▶ WHAT TO WORK ON: Copy each line below containing "that".

▶ DATA IN THIS EXERCISE:
_ _ _

/-- The parts that a command may change; a command that writes a register may count PMU events, which records in host
memory may report. -/
def changes (c : Instr) : List Part :=
  match c with
  | .registerWrite .. | .highDwordWrite .. | .seatedDeasserted .. | .cellReceived .. | .bar2WindowAccess ..
  | .mtRequestReceived .. | .winSwapComplete .. | .gotoStandby .. | .gotoReady .. | .gotoService .. | .gotoDrain ..
  | .thermalRead .. | .pgInFall .. =>
    [.regs, .pins, .time, .spine, .pair, .cairn, .banks, .path, .exm, .learn, .tab, .buf, .q, .sched, .gates, .lat,
     .fab, .hbm, .host, .icu, .mgt, .boot, .sec, .pwr, .pmu, .tdm, .shd, .rst, .d2d, .fresh, .outbox]
  | .lowDwordRead .. =>
    [.regs, .time, .hbm, .icu, .pmu, .fresh, .outbox]
  | .trbWrite .. | .fwinCfgWrite .. | .fwinStatRead .. | .hbmInit .. | .winSwap .. | .coreReset .. | .secCommit ..
  | .secFuseRead .. | .pmuClearAll .. | .pmuValueWrite .. | .prbsErrRead .. | .hdmErrRead .. =>
    [.regs, .pmu, .fresh, .outbox]
  | .blkEnWrite .. =>
    [.regs, .tab, .fab, .pmu, .fresh, .outbox]
  | .blkSrst .. =>
    [.regs, .pins, .time, .spine, .pair, .cairn, .banks, .path, .learn, .buf, .q, .sched, .gates, .lat, .fab, .hbm,
     .host, .icu, .pmu, .tdm, .shd, .rst, .fresh, .outbox]
  | .faultWindowEnd .. | .d2dTrain .. | .hostLinkUp .. | .coreFatalTrap .. =>
    [.regs]
  | .timeTick .. =>
    [.regs, .time, .spine, .pmu, .outbox]
  | .katComplete .. =>
    [.regs, .spine, .pmu, .outbox]
  | .spnSelftest .. =>
    [.regs, .spine, .pmu, .fresh, .outbox]
  | .spnRestart .. | .timCmdAcquire .. | .timCmdLock .. | .timCmdHold .. | .timCmdResume .. | .timCmdFree ..
  | .timFreqWrite .. | .timPhaseAdj .. | .todRxRead .. | .todTxWrite .. | .ptpTsqRead .. =>
    [.regs, .time, .pmu, .fresh, .outbox]
  | .channelRejoin .. | .servoConverged .. =>
    [.regs, .time]
  | .pitchBoundary .. =>
    [.regs, .time, .sched, .pmu, .outbox]
  | .epochBoundary .. =>
    [.regs, .time, .pair, .fab, .pwr, .pmu, .outbox]
  | .holdTimeout .. | .traverseHoldTimeout .. =>
    [.regs, .time, .pmu, .outbox]
  | .smbusTempRead .. =>
    [.regs, .time, .outbox]
  | .ppsInEdge .. | .gpioFiltered .. | .aonWakeTimer .. | .pgInChange .. | .hostPerstDeassert .. | .hrxIdleExit .. =>
    [.regs, .pins, .icu, .pwr]
  | .ppsOutPulse .. | .fcRefresh .. =>
    [.outbox]
  | .todRxByte .. =>
    [.regs, .pins, .time, .icu, .pwr]
  | .timeWordReceived .. =>
    [.regs, .time, .fab]
  | .timeCellSend .. | .linkAlignLoss .. | .helloReceived .. | .helloTimeout .. | .cellRelay .. | .creditSend .. =>
    [.regs, .fab, .pmu, .outbox]
  | .pairClaim .. | .pairRelease .. =>
    [.regs, .pins, .pmu, .fresh, .outbox]
  | .belayInQualified .. | .belayContention .. | .pairSelfcheckDone .. | .pairPresentChange .. =>
    [.regs, .pins, .pmu, .outbox]
  | .digestSend .. =>
    [.pair, .outbox]
  | .digestReceived .. =>
    [.regs, .spine, .pair, .pmu, .outbox]
  | .digestMissing .. =>
    [.regs, .pair, .pmu, .outbox]
  | .frameReceived .. =>
    [.regs, .time, .path, .pmu, .outbox]
  | .macControlFrame .. =>
    [.regs, .path, .pmu, .outbox]
  | .pauseTimerExpire .. =>
    [.regs, .path]
  | .linkStateChange .. | .linkTrainTimeout .. | .helloSend .. | .d2dReplay .. | .userCounterRead .. | .mirrorWrite ..
  | .agentAccessFault .. =>
    [.regs, .pmu, .outbox]
  | .seatedAsserted .. =>
    [.regs, .pins, .fab, .icu, .pwr]
  | .seatedQualified .. =>
    [.regs, .pins, .fab]
  | .parseStart .. | .secondPassStart .. =>
    [.regs, .pair, .path, .exm, .learn, .hbm, .pmu, .fresh, .outbox]
  | .frameTailArrived .. | .reorderTimeout .. =>
    [.regs, .time, .path, .tab, .buf, .q, .sched, .fab, .hbm, .pmu, .fresh, .outbox]
  | .fragEntryExpire .. =>
    [.path]
  | .fragFlush .. =>
    [.regs, .path, .pmu, .fresh, .outbox]
  | .admission .. =>
    [.regs, .path, .tab, .buf, .q, .hbm, .pmu, .fresh, .outbox]
  | .mcrRecordApply .. =>
    [.regs, .path, .tab, .hbm, .pmu, .fresh, .outbox]
  | .freeCacheRefill .. | .freeCacheSpill .. =>
    [.regs, .buf, .hbm, .pmu, .fresh, .outbox]
  | .bpmApply .. =>
    [.regs, .buf, .q, .pmu, .fresh, .outbox]
  | .freeStoreRebuildDone .. =>
    [.regs, .buf]
  | .portTxReady .. | .ropeWake .. =>
    [.regs, .time, .path, .tab, .buf, .q, .sched, .hbm, .pmu, .fresh, .outbox]
  | .residenceScan .. =>
    [.regs, .path, .buf, .q, .hbm, .pmu, .fresh, .outbox]
  | .calendarPrefetch .. =>
    [.regs, .sched, .hbm, .pmu, .fresh, .outbox]
  | .gateEntryChange .. | .timetableEntry .. | .gateTtCancel .. =>
    [.regs, .gates, .pmu, .fresh, .outbox]
  | .cyclicListStart .. | .timetableTakeover .. =>
    [.gates]
  | .timetableFetch .. =>
    [.regs, .gates, .hbm, .pmu, .outbox]
  | .latencySample .. | .latencyWrite .. =>
    [.regs, .lat, .pmu, .outbox]
  | .latWdataAccess .. =>
    [.regs, .lat, .pmu, .fresh, .outbox]
  | .cairnPost .. | .cairnCancel .. =>
    [.regs, .cairn, .pmu, .fresh, .outbox]
  | .cairnCommit .. =>
    [.regs, .pins, .time, .spine, .pair, .cairn, .banks, .path, .learn, .tab, .q, .sched, .gates, .lat, .fab, .hbm,
     .host, .icu, .boot, .sec, .pwr, .pmu, .shd, .rst, .outbox]
  | .bankRetire .. =>
    [.banks]
  | .cairnRepeat .. | .cairnCellReceived .. =>
    [.regs, .cairn, .pmu, .outbox]
  | .linkEnable .. | .linkRestart .. | .fabIdWrite .. | .requestRetry .. | .creditReturn .. | .requestReceived ..
  | .grantEngine .. =>
    [.regs, .fab, .pmu, .fresh, .outbox]
  | .linkAligned .. =>
    [.regs, .fab]
  | .creditReceived .. | .grantReceived .. =>
    [.fab]
  | .voqDequeue .. | .fmcQueueSend .. =>
    [.regs, .path, .buf, .q, .fab, .hbm, .pmu, .fresh, .outbox]
  | .d2dChannelFail .. =>
    [.regs, .pmu, .d2d, .outbox]
  | .hbmInitDone .. | .hbmTempRead .. | .refreshWindowClose .. | .hbmWriteRetire .. | .requestOverdue .. | .scrubRead .. =>
    [.regs, .hbm, .pmu, .outbox]
  | .hbmDlyDataAccess .. | .drqLatMaxRead .. =>
    [.regs, .hbm, .pmu, .fresh, .outbox]
  | .refreshWindowOpen .. | .hbmCommandIssue .. =>
    [.hbm]
  | .hbmReadComplete .. =>
    [.regs, .path, .buf, .sched, .hbm, .pmu, .fresh, .outbox]
  | .tdmDescriptorTakeup .. | .tdmDescriptorReadRetry .. | .busMasterEnableChange .. =>
    [.regs, .host, .pmu, .tdm, .outbox]
  | .tdmLoad .. =>
    [.regs, .banks, .gates, .host, .pmu, .tdm, .outbox]
  | .tdmWrite .. =>
    [.regs, .tab, .hbm, .host, .pmu, .tdm, .fresh, .outbox]
  | .tdmRead .. | .tdmBadOp .. =>
    [.regs, .pmu, .tdm, .outbox]
  | .tdmInsert .. | .tdmRemove .. =>
    [.regs, .exm, .hbm, .host, .pmu, .tdm, .outbox]
  | .tdmStageFw .. =>
    [.regs, .host, .boot, .pmu, .tdm, .outbox]
  | .tdmProfileApply .. =>
    [.regs, .pmu, .tdm, .fresh, .outbox]
  | .learnRequest .. =>
    [.regs, .exm, .learn, .hbm, .pmu, .outbox]
  | .lrnPostGo .. | .lrnPostRemove .. =>
    [.regs, .learn, .pmu, .fresh, .outbox]
  | .learnAgeSweep .. =>
    [.regs, .exm, .hbm, .pmu, .outbox]
  | .shadowCompare .. =>
    [.regs, .hbm, .host, .pmu, .shd, .fresh, .outbox]
  | .shadowConfirm .. =>
    [.regs, .banks, .exm, .hbm, .host, .pmu, .shd, .fresh, .outbox]
  | .mtResponseReceived .. | .mtTimeout .. | .completionReceived .. | .completionTimeout .. =>
    [.regs, .host, .pmu, .outbox]
  | .winSwapHoldTimeout .. =>
    [.regs, .fab, .host, .pmu, .fresh, .outbox]
  | .puntWrite .. | .puntHoldExpire .. =>
    [.regs, .path, .buf, .q, .hbm, .host, .pmu, .fresh, .outbox]
  | .injectFetch .. =>
    [.regs, .path, .host, .pmu, .outbox]
  | .containmentEnter .. | .hifContain .. =>
    [.regs, .path, .buf, .q, .hbm, .host, .pmu, .tdm, .fresh, .outbox]
  | .hifRelease .. =>
    [.regs, .host, .pmu, .tdm, .fresh, .outbox]
  | .tagQuarantineEnd .. =>
    [.host]
  | .icuClaim .. | .icuDone .. =>
    [.regs, .icu, .pmu, .fresh, .outbox]
  | .icuDoorbell .. =>
    [.regs, .pins, .icu, .pwr, .pmu, .fresh, .outbox]
  | .holdoffExpire .. =>
    [.icu]
  | .coreHalt .. =>
    [.regs, .learn, .mgt, .pmu, .fresh, .outbox]
  | .coreLoadDone .. =>
    [.regs, .learn, .mgt]
  | .watchdogKick .. =>
    [.regs, .mgt, .pmu, .fresh, .outbox]
  | .watchdogExpire .. =>
    [.regs, .time, .spine, .pair, .path, .learn, .q, .lat, .fab, .host, .icu, .boot, .pmu, .shd, .rst, .outbox]
  | .bootStart .. =>
    [.regs, .learn, .mgt, .boot, .pmu, .outbox]
  | .candidateAccepted .. =>
    [.regs, .fab, .boot]
  | .flashCopy .. =>
    [.regs, .boot, .pmu, .outbox]
  | .bootTraverse .. =>
    [.regs, .time, .spine, .pair, .path, .learn, .q, .lat, .fab, .host, .icu, .boot, .pmu, .shd, .rst, .fresh, .outbox]
  | .bootLive .. =>
    [.regs, .boot, .pmu, .rst, .fresh, .outbox]
  | .headlessTimeout .. =>
    [.regs, .boot, .pmu, .rst, .outbox]
  | .bootUnstage .. =>
    [.regs, .boot, .pmu, .fresh, .outbox]
  | .secAttest .. =>
    [.regs, .sec, .pmu, .fresh, .outbox]
  | .attestDone .. =>
    [.regs, .sec, .pmu, .outbox]
  | .commitDone .. =>
    [.regs, .time, .spine, .pair, .path, .learn, .q, .lat, .fab, .host, .icu, .boot, .sec, .pmu, .shd, .rst, .fresh,
     .outbox]
  | .domainSwitchOn .. =>
    [.regs, .pins, .time, .path, .fab, .icu, .boot, .pwr, .pmu, .outbox]
  | .domainReadyTimeout .. | .governorTick .. =>
    [.regs, .pwr, .pmu, .outbox]
  | .domainSwitchOff .. =>
    [.regs, .time, .spine, .pair, .banks, .path, .exm, .tab, .buf, .q, .sched, .gates, .lat, .fab, .hbm, .host, .icu,
     .pwr, .pmu, .shd, .fresh, .outbox]
  | .wake .. =>
    [.regs, .pins, .pwr]
  | .coldReset .. =>
    [.regs, .pins, .time, .spine, .pair, .cairn, .banks, .path, .exm, .learn, .tab, .buf, .q, .sched, .gates, .lat,
     .fab, .hbm, .host, .icu, .mgt, .boot, .sec, .pwr, .pmu, .tdm, .shd, .rst, .tap, .d2d, .fresh]
  | .hostPerst .. =>
    [.regs, .pins, .cairn, .banks, .path, .learn, .buf, .q, .sched, .gates, .lat, .fab, .hbm, .host, .icu, .pmu, .tdm,
     .rst, .fresh, .outbox]
  | .softWarm .. =>
    [.regs, .pins, .cairn, .banks, .path, .learn, .buf, .q, .sched, .gates, .lat, .fab, .hbm, .icu, .pmu, .tdm, .rst,
     .fresh, .outbox]
  | .warmClearDone .. =>
    [.regs, .pins, .time, .spine, .pair, .cairn, .banks, .path, .learn, .buf, .q, .sched, .gates, .lat, .fab, .hbm,
     .host, .icu, .boot, .pwr, .pmu, .tdm, .shd, .rst, .outbox]
  | .flr .. =>
    [.regs, .host, .rst]
  | .sdrefOkChange .. =>
    [.regs, .pins, .fab, .pmu, .outbox]
  | .profileApplyDone .. =>
    [.regs, .banks, .exm, .tdm, .fresh]
  | .flrClearDone .. =>
    [.regs, .time, .spine, .pair, .cairn, .banks, .path, .learn, .buf, .q, .sched, .gates, .lat, .fab, .hbm, .host,
     .icu, .pmu, .tdm, .shd, .rst, .outbox]
  | .blockResetDone .. =>
    [.regs, .fab, .rst]
  | .endOfCold .. =>
    [.regs, .pins, .pwr, .rst]
  | .tapClock .. =>
    [.tap, .fresh, .outbox]
  | .pairLinkFrame .. =>
    [.regs, .spine, .pair, .path, .pmu, .outbox]

/-! ## What statements name -/

/-- The buffer indices that a list of runs stands for, oldest first. -/
def runIndices (l : List (Nat × Nat)) : List Nat := l.flatMap (fun r => List.range' r.1 r.2)

/-- Every gate of a port has the state that the mechanism of its class gives (R261). -/
def State.gatesSettled (s : State) (p : Nat) : Prop := ∀ c, c < 8 → (s.gate p).open_.getLsbD c = s.gateTarget p c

_ _ _

▶ EXERCISE RESULT:
/-- The parts that a command may change; a command that writes a register may count PMU events, which records in host
/-- The buffer indices that a list of runs stands for, oldest first. -/
/-- Every gate of a port has the state that the mechanism of its class gives (R261). -/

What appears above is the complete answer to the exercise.